-- ==== Sys2Proof/Machine/Vec.lean ====
section
/-! DEFINITION. VEC and REDUCE (R45, R46, R95, R96). Every source element is read before any result is written. -/
namespace Sys2Proof.Machine

/-- `n` source elements of 32 bits; one element serving all when `one` is set (BB, BC). -/
def vecSource (s : State) (p : Nat) (sl : Slot22) (one : Bool) (n : Nat) : List Nat :=
  if one then List.replicate n ((s.slotElems p sl 0 .fp32 1).headD 0) else s.slotElems p sl 0 .fp32 n

/-- Elements of the word's vector (R95). -/
def vecLen (w : Nat) : Nat := fld w 92 16 + 1

/-- Issue interval and latency of a VEC function (Table 2.3). -/
def vecTiming (func : Nat) : Nat × Nat :=
  match func with
  | 4 => (1, 2) | 5 => (1, 2) | 6 => (1, 2) | 7 => (1, 2) | 8 => (1, 2) | 9 => (1, 2)
  | 10 => (4, 12) | 11 => (4, 16) | 12 => (4, 20) | 13 => (8, 36) | 14 => (8, 40) | _ => (1, 4)

/-- (P - 1) × I + Λ (R88). -/
def vecCost (w : Nat) : Cost :=
  let (i, l) := vecTiming (iFunc w)
  { vec := (cdiv (vecLen w) 64 - 1) * i + l }

/-- Runs one computation per element, collecting results and flags. -/
def lanes (f : Nat → Arith Nat) (xs : List Nat) : List Nat × AFlags := Arith.go (xs.mapM f)

/-- Results to the destination slot, flags to PAN_ARITH. -/
def vecPut (e : PEnv) (s : State) (f : Fmt) (r : List Nat × AFlags) : Done :=
  plain ((s.putElems e.p (slotAt e.w 4) 0 f r.1).addFlags e.p r.2) (vecCost e.w)

/-- A unary function of A. -/
def vecUn (f : Nat → Arith Nat) (e : PEnv) (s : State) : Done :=
  vecPut e s .fp32 (lanes f (vecSource s e.p (slotAt e.w 70) false (vecLen e.w)))

/-- A binary function of A and B. -/
def vecBin (f : Nat → Nat → Arith Nat) (e : PEnv) (s : State) : Done :=
  let n := vecLen e.w
  let a := vecSource s e.p (slotAt e.w 70) false n
  let b := vecSource s e.p (slotAt e.w 48) (bitAt e.w 117) n
  vecPut e s .fp32 (Arith.go ((a.zip b).mapM fun x => f x.1 x.2))

/-- A × B + C. -/
def vecFma (e : PEnv) (s : State) : Done :=
  let n := vecLen e.w
  let a := vecSource s e.p (slotAt e.w 70) false n
  let b := vecSource s e.p (slotAt e.w 48) (bitAt e.w 117) n
  let c := vecSource s e.p (slotAt e.w 26) (bitAt e.w 116) n
  vecPut e s .fp32 (Arith.go ((a.zip (b.zip c)).mapM fun x => fma32 x.1 x.2.1 x.2.2))

/-- CONVERT between the formats SFMT and DFMT. -/
def vecConvert (e : PEnv) (s : State) : Done :=
  match fmt4 (fld e.w 112 4), fmt4 (fld e.w 108 4) with
  | some src, some dst => vecPut e s dst (lanes (convert src dst) (s.slotElems e.p (slotAt e.w 70) 0 src (vecLen e.w)))
  | _, _ => plain s (vecCost e.w)

/-- SHR by the count in bits [4:0] of the C slot. -/
def vecShr (e : PEnv) (s : State) : Done := vecUn (fun x => pure (shr32 x (fld e.w 26 5))) e s

/-- A VEC function with INT clear, or set. -/
def vecIs (func : Nat) (int : Bool) (w : Nat) : Bool := iFunc w == func && bitAt w 118 == int

/-- Runs a VEC row. -/
def vecRow (func : Nat) (int : Bool) (act : PEnv → State → Done) (p : BitVec 6) (ds : List Detection) (s : State) :
    Host.Outcome State Fault Refusal := .next (panRow kVec (vecIs func int) act p ds s)

def execAdd (p : BitVec 6) (ds : List Detection) (s : State) : Host.Outcome State Fault Refusal :=
  vecRow 0 false (vecBin add32) p ds s
def execSub (p : BitVec 6) (ds : List Detection) (s : State) : Host.Outcome State Fault Refusal :=
  vecRow 1 false (vecBin sub32) p ds s
def execMul (p : BitVec 6) (ds : List Detection) (s : State) : Host.Outcome State Fault Refusal :=
  vecRow 2 false (vecBin mul32) p ds s
def execFma (p : BitVec 6) (ds : List Detection) (s : State) : Host.Outcome State Fault Refusal :=
  vecRow 3 false vecFma p ds s
def execMax (p : BitVec 6) (ds : List Detection) (s : State) : Host.Outcome State Fault Refusal :=
  vecRow 4 false (vecBin max32) p ds s
def execMin (p : BitVec 6) (ds : List Detection) (s : State) : Host.Outcome State Fault Refusal :=
  vecRow 5 false (vecBin min32) p ds s
def execAbs (p : BitVec 6) (ds : List Detection) (s : State) : Host.Outcome State Fault Refusal :=
  vecRow 6 false (vecUn abs32) p ds s
def execNeg (p : BitVec 6) (ds : List Detection) (s : State) : Host.Outcome State Fault Refusal :=
  vecRow 7 false (vecUn neg32) p ds s
def execConvert (p : BitVec 6) (ds : List Detection) (s : State) : Host.Outcome State Fault Refusal :=
  vecRow 8 false vecConvert p ds s
def execShr (p : BitVec 6) (ds : List Detection) (s : State) : Host.Outcome State Fault Refusal :=
  vecRow 9 false vecShr p ds s
def execRecip (p : BitVec 6) (ds : List Detection) (s : State) : Host.Outcome State Fault Refusal :=
  vecRow 10 false (vecUn recip32) p ds s
def execRsqrt (p : BitVec 6) (ds : List Detection) (s : State) : Host.Outcome State Fault Refusal :=
  vecRow 11 false (vecUn rsqrt32) p ds s
def execExp (p : BitVec 6) (ds : List Detection) (s : State) : Host.Outcome State Fault Refusal :=
  vecRow 12 false (vecUn exp32) p ds s
def execSigmoid (p : BitVec 6) (ds : List Detection) (s : State) : Host.Outcome State Fault Refusal :=
  vecRow 13 false (vecUn sigmoid32) p ds s
def execSilu (p : BitVec 6) (ds : List Detection) (s : State) : Host.Outcome State Fault Refusal :=
  vecRow 14 false (vecUn silu32) p ds s
def execIadd (p : BitVec 6) (ds : List Detection) (s : State) : Host.Outcome State Fault Refusal :=
  vecRow 0 true (vecBin iadd32) p ds s
def execIsub (p : BitVec 6) (ds : List Detection) (s : State) : Host.Outcome State Fault Refusal :=
  vecRow 1 true (vecBin isub32) p ds s
def execImul (p : BitVec 6) (ds : List Detection) (s : State) : Host.Outcome State Fault Refusal :=
  vecRow 2 true (vecBin imul32) p ds s

-- ## REDUCE (R46)

/-- A float element as a lane takes it in: a NaN enters as the canonical NaN, so that no payload or sign is passed on where a lane
has nothing to combine it with (R39, R42). -/
def canon32 (x : Nat) : Arith Nat :=
  if (v32 x).isNan then do raise fNanIn; pure fFp32.nanCode else pure x

/-- A lane's elements folded in ascending index from its first, which `first` takes in. -/
def foldLane (first : Nat → Arith Nat) (op : Nat → Nat → Arith Nat) : List Nat → Arith (Option Nat)
  | [] => pure none
  | x :: xs => do
    let x ← first x
    let r ← xs.foldlM op x
    pure (some r)

/-- Adjacent results combined, the lower index on the left; a lane with no element lets its partner through. -/
def combine (op : Nat → Nat → Arith Nat) : List (Option Nat) → Arith (List (Option Nat))
  | some a :: some b :: l => do
    let r ← op a b
    let l ← combine op l
    pure (some r :: l)
  | some a :: none :: l => do
    let l ← combine op l
    pure (some a :: l)
  | none :: b :: l => do
    let l ← combine op l
    pure (b :: l)
  | [a] => pure [a]
  | [] => pure []

/-- Levels of the binary tree. -/
def tree (op : Nat → Nat → Arith Nat) : Nat → List (Option Nat) → Arith (List (Option Nat))
  | 0, l => pure l
  | n + 1, l => do
    let l ← combine op l
    tree op n l

/-- Elements `j, j + 64, …` of a vector. -/
def laneOf (xs : List Nat) (j : Nat) : List Nat := (xs.zipIdx.filter fun x => x.2 % 64 == j).map (·.1)

/-- The fixed-order reduction of a vector. -/
def reduceVec (first : Nat → Arith Nat) (op : Nat → Nat → Arith Nat) (xs : List Nat) : Arith Nat := do
  let l ← (List.range 64).mapM fun j => foldLane first op (laneOf xs j)
  let r ← tree op 6 l
  pure ((r.headD none).getD 0)

/-- REDUCE of ROWS vectors of L elements (R96). -/
def reduceAct (first : Nat → Arith Nat) (op : Nat → Nat → Arith Nat) (e : PEnv) (s : State) : Done :=
  let rows := fld e.w 108 10 + 1
  let n := vecLen e.w
  let stride := cdiv n 64 * 256
  let r := Arith.go ((List.range rows).mapM fun i => reduceVec first op (s.slotElems e.p (slotAt e.w 70) (i * stride) .fp32 n))
  plain ((s.putElems e.p (slotAt e.w 4) 0 .fp32 r.1).addFlags e.p r.2) { vec := rows * (cdiv n 64 + 12) }

/-- ADD in FP32, or in INT32 with sat32 when INT is set. -/
def reduceAddAct (e : PEnv) (s : State) : Done :=
  if bitAt e.w 118 then reduceAct pure iadd32 e s else reduceAct canon32 add32 e s

def execReduceAdd (p : BitVec 6) (ds : List Detection) (s : State) : Host.Outcome State Fault Refusal :=
  .next (panRow kReduce (funcIs 0) reduceAddAct p ds s)
def execReduceMax (p : BitVec 6) (ds : List Detection) (s : State) : Host.Outcome State Fault Refusal :=
  .next (panRow kReduce (funcIs 1) (reduceAct canon32 max32) p ds s)

end Sys2Proof.Machine
end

**ABOUT THIS TASK:** Beginning at the line with "[a] => pure [a]" and stopping after the line with "tree op n l", please write out every line of the data above exactly and nothing else.

**TASK RESULT:**
  | [a] => pure [a]
  | [] => pure []

/-- Levels of the binary tree. -/
def tree (op : Nat → Nat → Arith Nat) : Nat → List (Option Nat) → Arith (List (Option Nat))
  | 0, l => pure l
  | n + 1, l => do
    let l ← combine op l
    tree op n l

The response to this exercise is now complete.